# Secuenciador de leds con timer astable y monoestable



## blackoptik (Mar 2, 2011)

Hola a todos, bueno espero que alguien me pudiera ayudar, hice un secuenciador de leds con el contador 4029b y el deco 4028 , para el reloj use el 555 en astable y todo anda bien.

Con el circuito anterior se hacia el corrimiento hasta que quitara la alimentacion +Vcc pero ahora lo que quiero hacer (y no se si se pueda)  es usar el 555 en monoestable pero que al darle el la entrada que la secuencia de leds solo dure cierto tiempo, es decir, yo oprimo el push del monoestable y este hace que todo el circuito funcione durante cierto tiempo (esto pues depende de R y C, t=1.1RC) y en este tiempo el secuenciador de leds debe esta funcionando, cuando acabe el tiempo del monoestable el secuenciador tambien debe dejar de funionar, se podra hacer esto??

Espero que si me haya explicado bien.

Adjunto una imagen del diseño como tenia pensado hacer, como les comento el secuenciador de leds y el astable como reloj funcionan bien pero quiero meterle un monoestable para dar el tiempo que funcionara todo el circuito.


----------



## elaficionado (Mar 3, 2011)

Hola.

Mira este circuito se detiene cuando llega a 10.





Chao.
elaficonado.
Nota: Te dejo el circuito en Livewire en el archivo ZIP


----------



## clocko (Mar 3, 2011)

claro que se puede pero tienes que usar dos 555 uno configurado como astable y el otro como monostable el astable hace que tu contador funcione y el monostable activa el astable durante un determinado tiempo.


----------



## Mandrake (Mar 3, 2011)

blackoptik dijo:


> . . . Espero que si me haya explicado bien . . .



Yo si le entendi bien, pero sin la imagen del circuito es dificil explicarle lo que debe hacer.



blackoptik dijo:


> . . . Adjunto una imagen del diseño como tenia pensado hacer . . .

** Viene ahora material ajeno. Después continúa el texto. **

/-- A descriptor runs on channel ch, and the units act in their turn, with no pause of a HUSH frame (R134, R556). -/
def State.moves (u : State) (ch : Nat) (d : Desc) : Prop :=
  u.live = true ∧ u.unhushed = true ∧ ch < 8 ∧ (u.dma.chan ch).active = true ∧ (u.dma.chan ch).desc = some d

/-! ### Frames of the host link -/

/-- A frame has changed nothing but its outcome, what it sent, the wake level of HIRQN, its place in the order of R556, the history of the
status words, and the counter of free values. -/
def framesOnly (u t : State) (c : Code) : Prop :=
  t = { u.frameActs with fresh := t.fresh, host := { u.host with wakeIrq := false, lastErr := c, hsdo := t.host.hsdo } }

/-- A frame answers a next state in which it has only an outcome. -/
def FrameRefused (i : Instr) (u : State) (s : State) (c : Code) : Prop := ∃ t, exec i s = .next (settle t) ∧ framesOnly u t c

/-- The payload of a frame that changes state: its bytes and the CRC over the command word and them (R14). -/
def framePayload (op target len : Nat) (d : List Byte) : List Byte := d ++ [crc8 (cmdBytes op target len ++ d)]

/-- A wake has begun with a source: V33 votes D30, D43 and D46, HIRQN is low unless a wake frame woke the device, and a sniff ends unless a
telegram is in reception (R252, R484, R486). -/
def State.wokeBy (u t : State) (source : Nat) : Prop :=
  t.power.waking = true ∧ t.power.wakeCause = u.power.wakeCause ||| 2 ^ source ∧ t.vote voterAwake = awakeMask ∧
  t.host.wakeIrq = (source != 0) ∧ t.power.wakes = (u.power.wakes + 1) % 65536 ∧ t.power.mode = u.power.mode ∧ t.landings = u.landings ∧
  t.uhf.sniff = u.uhf.sniff.filter fun n => !n.search.holds.isEmpty

/-! ### Items -/

/-- Item r is of the kind, is the next to start, and starts: the units act, its turn in the order of R556 is not over, and nothing makes it
wait (R33, R420, R512). -/
def State.opens (u : State) (r : ItemRec) (p : ItemRec → Bool) : Bool :=
  u.live && u.inTurn rankItem && u.nextItem == some r && p r

/-- The code that stops an item at its start: lifecycle, ROM mode and marked units first (R42, R43, R404), then its own checks in
order. -/
def State.itemCode (u : State) (r : ItemRec) (checks : List (Bool × Code)) : Code :=
  match u.itemGate r with | .ok => firstCode checks | c => c

/-- An item that a check stops ends with that code; one that passes every check has its effect. -/
def ItemDoes (c : Nat → Instr) (p : ItemRec → Bool) (checks : State → ItemRec → List (Bool × Code))
    (eff : State → ItemRec → State → Prop) : Prop :=
  ∀ (dt : Nat) (s : State) (r : ItemRec), (s.tick dt).opens r p = true →
    let u := (s.tick dt).startItem r.key
    (u.itemCode r (checks u r) ≠ .ok →
      exec (c dt) s = .next (settle (u.finish r.key (u.itemCode r (checks u r)) []))) ∧
    (u.itemCode r (checks u r) = .ok → ∃ t, exec (c dt) s = .next (settle t) ∧ eff u r t)

/-- A descriptor of the item has joined the queue of the DMA engine, and nothing else has changed (R135, R564). -/
def State.queuesMove (u t : State) (r : ItemRec) (src : DmaSrc) (dst : DmaDst) (srcOff dstOff len : Nat) : Prop :=
  ∃ d : Desc, t = { u with dma := { u.dma with waiting := u.dma.waiting ++ [d] } } ∧ d.job = .item r.key ∧ d.src = src ∧ d.dst = dst ∧
    d.srcOff = srcOff ∧ d.dstOff = dstOff ∧ d.len = len ∧ d.done = 0

/-- A durable operation of the item has joined the queue of NVM, and nothing else has changed (R389). -/
def State.queuesCommit (u t : State) (r : ItemRec) (data : List Byte) : Prop :=
  t = { u with life := { u.life with jobs := u.life.jobs ++ [.commit r.key 0 data] } }

/-- The item keeps one byte for when its bytes are staged: 1 when what must hold at its start did. -/
def State.kept (u : State) (r : ItemRec) (b : Bool) : State := u.keep r.key [if b then 1 else 0]

/-! ### The tag port -/

/-- The tag port acts in every power state: the command changes its state, as did says, and nothing else. -/
def TagDoes (c : Nat → Instr) (ok : State → Prop) (did : State → Tag → Prop) : Prop :=
  ∀ (dt : Nat) (s : State), let u := (s.tick dt).act rankUnit
    (s.tick dt).inTurn rankUnit = true → ok u → ∃ x, exec (c dt) s = .next (settle { u with tag := x }) ∧ did u x

/-- A tag command reaches the port in ACTIVE, and no wire-side write waits. -/
def Tag.served (t : Tag) : Bool := t.hears && t.mode == .active && t.wire.isEmpty

/-- The port answers and keeps its store, its state and its counters. -/
def Tag.says (t x : Tag) (bs : List Byte) : Prop := x = { t with resp := if t.mute then [] else bs, cmd := none, mute := false }

/-- The block path holds one write that has just started, of a block and its bytes; every block still reads as before (R267, R268). -/
def Tag.starts (t x : Tag) (now b : Nat) (bs : List Byte) (wire : Bool) : Prop :=
  (∃ w, x.path = [w] ∧ w.block = b ∧ w.bytes = bs ∧ w.wire = wire ∧ w.started = some now) ∧ ∀ c, x.block c = t.block c

/-! ### Resets and recoveries -/

/-- An epoch-closing reset has happened with a cause: a new epoch, empty queues, no flight, no grant, NVM banks kept, freshness on at its
reservation top (R29, R45, R46, R331). -/
def State.newEpoch (u t : State) (cause : Nat) : Prop :=
  t.power.booting = some cause ∧ t.host.epoch = BitVec.ofNat 16 ((u.host.epoch.toNat + 1) % 65536) ∧ t.epochStart = u.now ∧
  t.host.items = [] ∧ t.host.cq = [] ∧ (∀ q < 4, t.creditLedger q) ∧ (∀ l < 192, t.land l = Landing.free) ∧ t.air = Air.reset ∧
  t.life.banks = u.life.banks ∧ t.rel.next = u.rel.top ∧ t.dma = Dma.reset

/-- A recovery has begun for one fault: its cause and scope are all that it holds (R417, R418). -/
def State.recoversFrom (u t : State) (c : Cause) (sc : Scope) : Prop :=
  t.faults.mode = .recovery ∧ t.faults.causes = [c] ∧ t.faults.scopes = [sc] ∧ t.faults.opened = u.now ∧
  t.faults.recoveries = (u.faults.recoveries + 1) % 65536

/-- A warm reset has begun: every domain is down, but that of an LF pair that dumps, which falls; grants are gone, the host's votes stand
(R155, R423). -/
def State.warmBegun (u t : State) : Prop :=
  t.faults.mode = .warm ∧ t.faults.warms = (u.faults.warms + 1) % 256 ∧
  (∀ d < 50, t.dom d = .down ∨ (35 ≤ d ∧ d < 39 ∧ t.dom d = .falling u.now none)) ∧ t.air = Air.reset ∧
  (∀ v < 32, t.vote v = u.vote v) ∧ t.host.credits = u.host.credits ∧ t.rel.relA = false ∧ t.rel.relB = false

/-- Fewer than two warm resets lie within the last 1,000 ms. -/
def State.fewWarms (u : State) : Prop := (u.faults.warmAt.filter fun t => decide (u.now ≤ t + 1000 * msT)).length < 2

end Sys2Proof.Machine
end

_*La bola de cristal se encuentra fuera de servicio.*_
 
Ver el archivo adjunto 20159

*Por favor, suba la imagen del circuito, para asi poder ayudarlo.*


----------



## blackoptik (Mar 3, 2011)

http://img203.imageshack.us/i/p1010382r.jpg/








Aqui esa el archivo de imagen para que lo puedan ver asi comp lo tenia pensado


----------



## Mandrake (Mar 3, 2011)

blackoptik dijo:


> . . . yo oprimo el push del monoestable y este hace que todo el circuito funcione durante cierto tiempo . . .





blackoptik dijo:


> . . . asi comp lo tenia pensado



Blackoptik, solo le indicare las modificaciones que debe hacer: porque no me gusta practicar el Copy/Paste.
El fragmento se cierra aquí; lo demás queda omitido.